-- ==== Sys2Proof/Machine/ContextImage.lean ====
section
/-!
DEFINITION. The layout of a context: header, sections, size class, and the bytes of a context and back (08 R255 to R263).
-/

namespace Sys2Proof.Machine

/-! ### Sizes (R256, R257, R261) -/

/-- Bytes of packed 4-bit slots. -/
def halfBytes (n : Nat) : Nat := (n + 1) / 2

def latentCount (m : Model) : Nat := (latents m).length
def clampedCount (m : Model) : Nat := (clampeds m).length

/-- S_l. -/
def latentStates (m : Model) : Nat := ((latents m).map (stateCount m)).sum

/-- Bytes of one replica's state, padded. -/
def replicaBytes (m : Model) : Nat := roundUp (halfBytes (latentCount m)) 64

/-- The ten sections' lengths before padding. -/
def sectionSizes (m : Model) (replicas cap : Nat) : List Nat :=
  [halfBytes (clampedCount m), featureWords m, 33 * ((fieldCodes m + 31) / 32), replicas * replicaBytes m, 48 * replicas,
   4 + 4 * latentStates m, 64 + halfBytes (latentCount m), 768, 8 * cap, genSize * (streams m).length * replicas]

/-- USED. -/
def usedBytes (m : Model) (replicas cap : Nat) : Nat := 256 + ((sectionSizes m replicas cap).map (fun n => roundUp n 64)).sum

/-- Where section `k` starts, empty or not. -/
def sectionStart (m : Model) (replicas cap k : Nat) : Nat :=
  256 + (((sectionSizes m replicas cap).take k).map (fun n => roundUp n 64)).sum

/-- SECTION_OFFSET: 0 for an empty section. -/
def sectionOffsets (m : Model) (replicas cap : Nat) : List Nat :=
  (List.range 10).map (fun k => if (sectionSizes m replicas cap).getD k 0 = 0 then 0 else sectionStart m replicas cap k)

/-- Size class and span (R257). -/
def classOf (used : Nat) : Nat × Nat :=
  match (List.range 9).find? (fun c => decide (used ≤ classBytes c 0)) with
  | some c => (c, 0)
  | none => (9, (used + 2 ^ 20 - 1) / 2 ^ 20)

/-! ### Slots and numbers -/

/-- 4-bit slots, the lower index in bits 3:0 (R262). -/
def packNibbles : List Nat → List Byte
  | [] => []
  | [a] => [BitVec.ofNat 8 (a % 16)]
  | a :: b :: rest => BitVec.ofNat 8 (a % 16 + 16 * (b % 16)) :: packNibbles rest

/-- The first `n` slots. -/
def unpackNibbles (n : Nat) (bs : List Byte) : List Nat := (bs.flatMap (fun b => [b.toNat % 16, b.toNat / 16])).take n

def energyFrom (bs : List Byte) : Int := signed 384 (leNat (bs.take 48))

/-- Evidence-field groups: a scale byte and 32 codes (R261). -/
def fieldBytes (cs : List Coded) : List Byte :=
  (chunks 32 cs).flatMap (fun g =>
    BitVec.ofNat 8 (g.headD default).exp :: fit 32 (g.map (fun c => BitVec.ofNat 8 (twos 8 c.code))))

def fieldsFrom (n : Nat) (bs : List Byte) : List Coded :=
  ((chunks 33 bs).flatMap (fun g => (g.drop 1).map (fun b => ⟨b.toInt, u8 g 0⟩))).take n

/-! ### The RUN section (R263) -/

def runBytes (d : CtxData) : List Byte :=
  fit 128 d.params ++ leBytes 8 d.sweep ++ leBytes 4 d.schedPos ++ leBytes 4 d.schedLeft ++ leBytes 4 d.exchEvents ++
  leBytes 4 d.patience ++ leBytes 4 d.betaCur.toNat ++ zeros 4 ++ fit 64 (d.rungMap.map (BitVec.ofNat 8)) ++
  (List.range 63).flatMap (fun k => leBytes 4 (d.exchAttempt.getD k 0) ++ leBytes 4 (d.exchAccept.getD k 0)) ++ zeros 40

/-! ### The bytes of a context (R260 to R262) -/

/-- RUN_STATE. -/
def RunState.code : RunState → Nat
  | .idle => 0
  | .running => 1
  | .paused => 2

/-- The content of each section, before padding. -/
def sectionData (m : Model) (d : CtxData) : List (List Byte) :=
  [packNibbles d.evidence, fit (featureWords m) d.features, fieldBytes d.fields,
   d.latent.flatMap (fun l => fit (replicaBytes m) (packNibbles l)), d.energy.flatMap energyBytes,
   leBytes 4 d.nMarg ++ d.mc.flatMap (fun r => r.flatMap (leBytes 4)),
   energyBytes d.bestEnergy ++ leBytes 8 d.bestSweep ++ leBytes 1 d.bestReplica ++ zeros 7 ++ packNibbles d.bestState,
   runBytes d, d.schedule, d.gens.flatMap Gen.bytes]

/-- The 256-byte header. -/
def ctxHeader (m : Model) (replicas cap runState : Nat) (d : CtxData) : List Byte :=
  let used := usedBytes m replicas cap
  leBytes 4 0x43374E47 ++ leBytes 2 1 ++ leBytes 1 (classOf used).1 ++ leBytes 1 replicas ++ leBytes 1 runState ++
  leBytes 1 d.runKind ++ leBytes 2 cap ++ leBytes 4 used ++ fit 48 m.digest ++ fit 16 m.modelId ++
  leBytes 8 d.runSeed.toNat ++ leBytes 8 d.evidenceVersion ++ leBytes 8 d.sweepsTotal ++ leBytes 4 (classOf used).2 ++ zeros 4 ++
  (sectionOffsets m replicas cap).flatMap (leBytes 4) ++ zeros 8 ++ zeros 48 ++ zeros 48

/-- The first USED bytes of a live context. -/
def ctxBytes (m : Model) (replicas cap runState : Nat) (d : CtxData) : List Byte :=
  ctxHeader m replicas cap runState d ++
  (List.zipWith (fun n bs => fit (roundUp n 64) bs) (sectionSizes m replicas cap) (sectionData m d)).flatten

/-- A saved image: IMAGE_DIGEST over the bytes with the digest zero (R277). -/
def sealImage (bs : List Byte) : List Byte :=
  let z := overlay bs 0xA0 (zeros 48)
  overlay z 0xA0 (sha384 z)

/-- The bytes of a context's share of a block in a seat: the parts of R268 one after another (13 R405; log 74). -/
def shareBytes (m : Model) (replicas cap runState : Nat) (d : CtxData) (b : Nat) : List Byte :=
  let lat := blockLatents m b
  let at_ := lat.map (fun i => ((latents m).takeWhile (· != i)).length)
  let mine := fun (xs : List Nat) => packNibbles (at_.map (fun k => xs.getD k 0))
  let clamped := (blockVars m b).filter (fun i => !isLatent m i)
  let codes := (fieldVars m).flatMap (fun i => (List.range (stateCount m i)).map (fun _ => lat.contains i))
  (if b = 0 then ctxHeader m replicas cap runState d ++ fit (featureWords m) d.features ++ d.energy.flatMap energyBytes ++
    energyBytes d.bestEnergy ++ leBytes 8 d.bestSweep ++ leBytes 1 d.bestReplica ++ zeros 7 ++ runBytes d ++ d.schedule ++
    leBytes 4 d.nMarg else []) ++
  packNibbles (clamped.map (fun i => d.evidence.getD (((clampeds m).takeWhile (· != i)).length) 0)) ++
  fieldBytes ((d.fields.zip codes).filterMap (fun e => if e.2 then some e.1 else none)) ++ d.latent.flatMap mine ++
  at_.flatMap (fun k => (d.mc.getD k []).flatMap (leBytes 4)) ++ mine d.bestState ++
  (d.gens.filter (fun g => lat.any (fun i => streamOf i == g.stream))).flatMap Gen.bytes

/-! ### Back from bytes -/

/-- The content of a context from the bytes of an image of a model. -/
def ctxFrom (m : Model) (replicas cap : Nat) (img : List Byte) : CtxData :=
  let sec := fun k => slice img (sectionStart m replicas cap k) ((sectionSizes m replicas cap).getD k 0)
  let run := sec 7
  let ks := (latents m).map (stateCount m)
  { evidence := unpackNibbles (clampedCount m) (sec 0)
    features := sec 1
    fields := fieldsFrom (fieldCodes m) (sec 2)
    latent := (List.range replicas).map (fun r => unpackNibbles (latentCount m) (slice (sec 3) (r * replicaBytes m) (replicaBytes m)))
    energy := (List.range replicas).map (fun r => energyFrom (slice (sec 4) (48 * r) 48))
    nMarg := u32 (sec 5) 0
    mc := splitBy ks ((chunks 4 ((sec 5).drop 4)).map leNat)
    bestState := unpackNibbles (latentCount m) ((sec 6).drop 64)
    bestEnergy := energyFrom (sec 6)
    bestSweep := u64 (sec 6) 48
    bestReplica := u8 (sec 6) 56
    runKind := u8 img 9
    params := run.take 128
    sweep := u64 run 128
    schedPos := u32 run 136
    schedLeft := u32 run 140
    exchEvents := u32 run 144
    patience := u32 run 148
    betaCur := w32 run 152
    rungMap := (slice run 160 64).map BitVec.toNat
    exchAttempt := (List.range 63).map (fun k => u32 run (224 + 8 * k))
    exchAccept := (List.range 63).map (fun k => u32 run (228 + 8 * k))
    schedule := sec 8
    gens := (chunks genSize (sec 9)).map Gen.ofBytes
    runSeed := w64 img 0x50
    evidenceVersion := u64 img 0x58
    sweepsTotal := u64 img 0x60 }

/-- The values of every variable in a replica, and in the best state. -/
def valuesOf (m : Model) (d : CtxData) (rep : Nat) : List Nat := mergeVals m.vars d.evidence (d.latent.getD rep [])
def bestValues (m : Model) (d : CtxData) : List Nat := mergeVals m.vars d.evidence d.bestState

/-- Full energies of every replica (R133). -/
def fullEnergies (m : Model) (d : CtxData) : List Int :=
  (List.range d.latent.length).map (fun r => energyOf m d.fields (valuesOf m d r))

/-- The replica with the lowest energy, the lowest number among equals (R134). -/
def lowestReplica (es : List Int) : Nat :=
  (List.range es.length).foldl (fun b r => if es.getD r 0 < es.getD b 0 then r else b) 0

/-- The best record takes a replica's state (R134, R135). -/
def takeBest (d : CtxData) (r sweep : Nat) : CtxData :=
  { d with bestState := d.latent.getD r [], bestEnergy := d.energy.getD r 0, bestSweep := sweep, bestReplica := r }

end Sys2Proof.Machine
end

##########

• _PROBLEM TO WORK ON_: Your reply should be one number: how many lines in the listing hold the word "bestState".

• _TASK ANSWER_: 5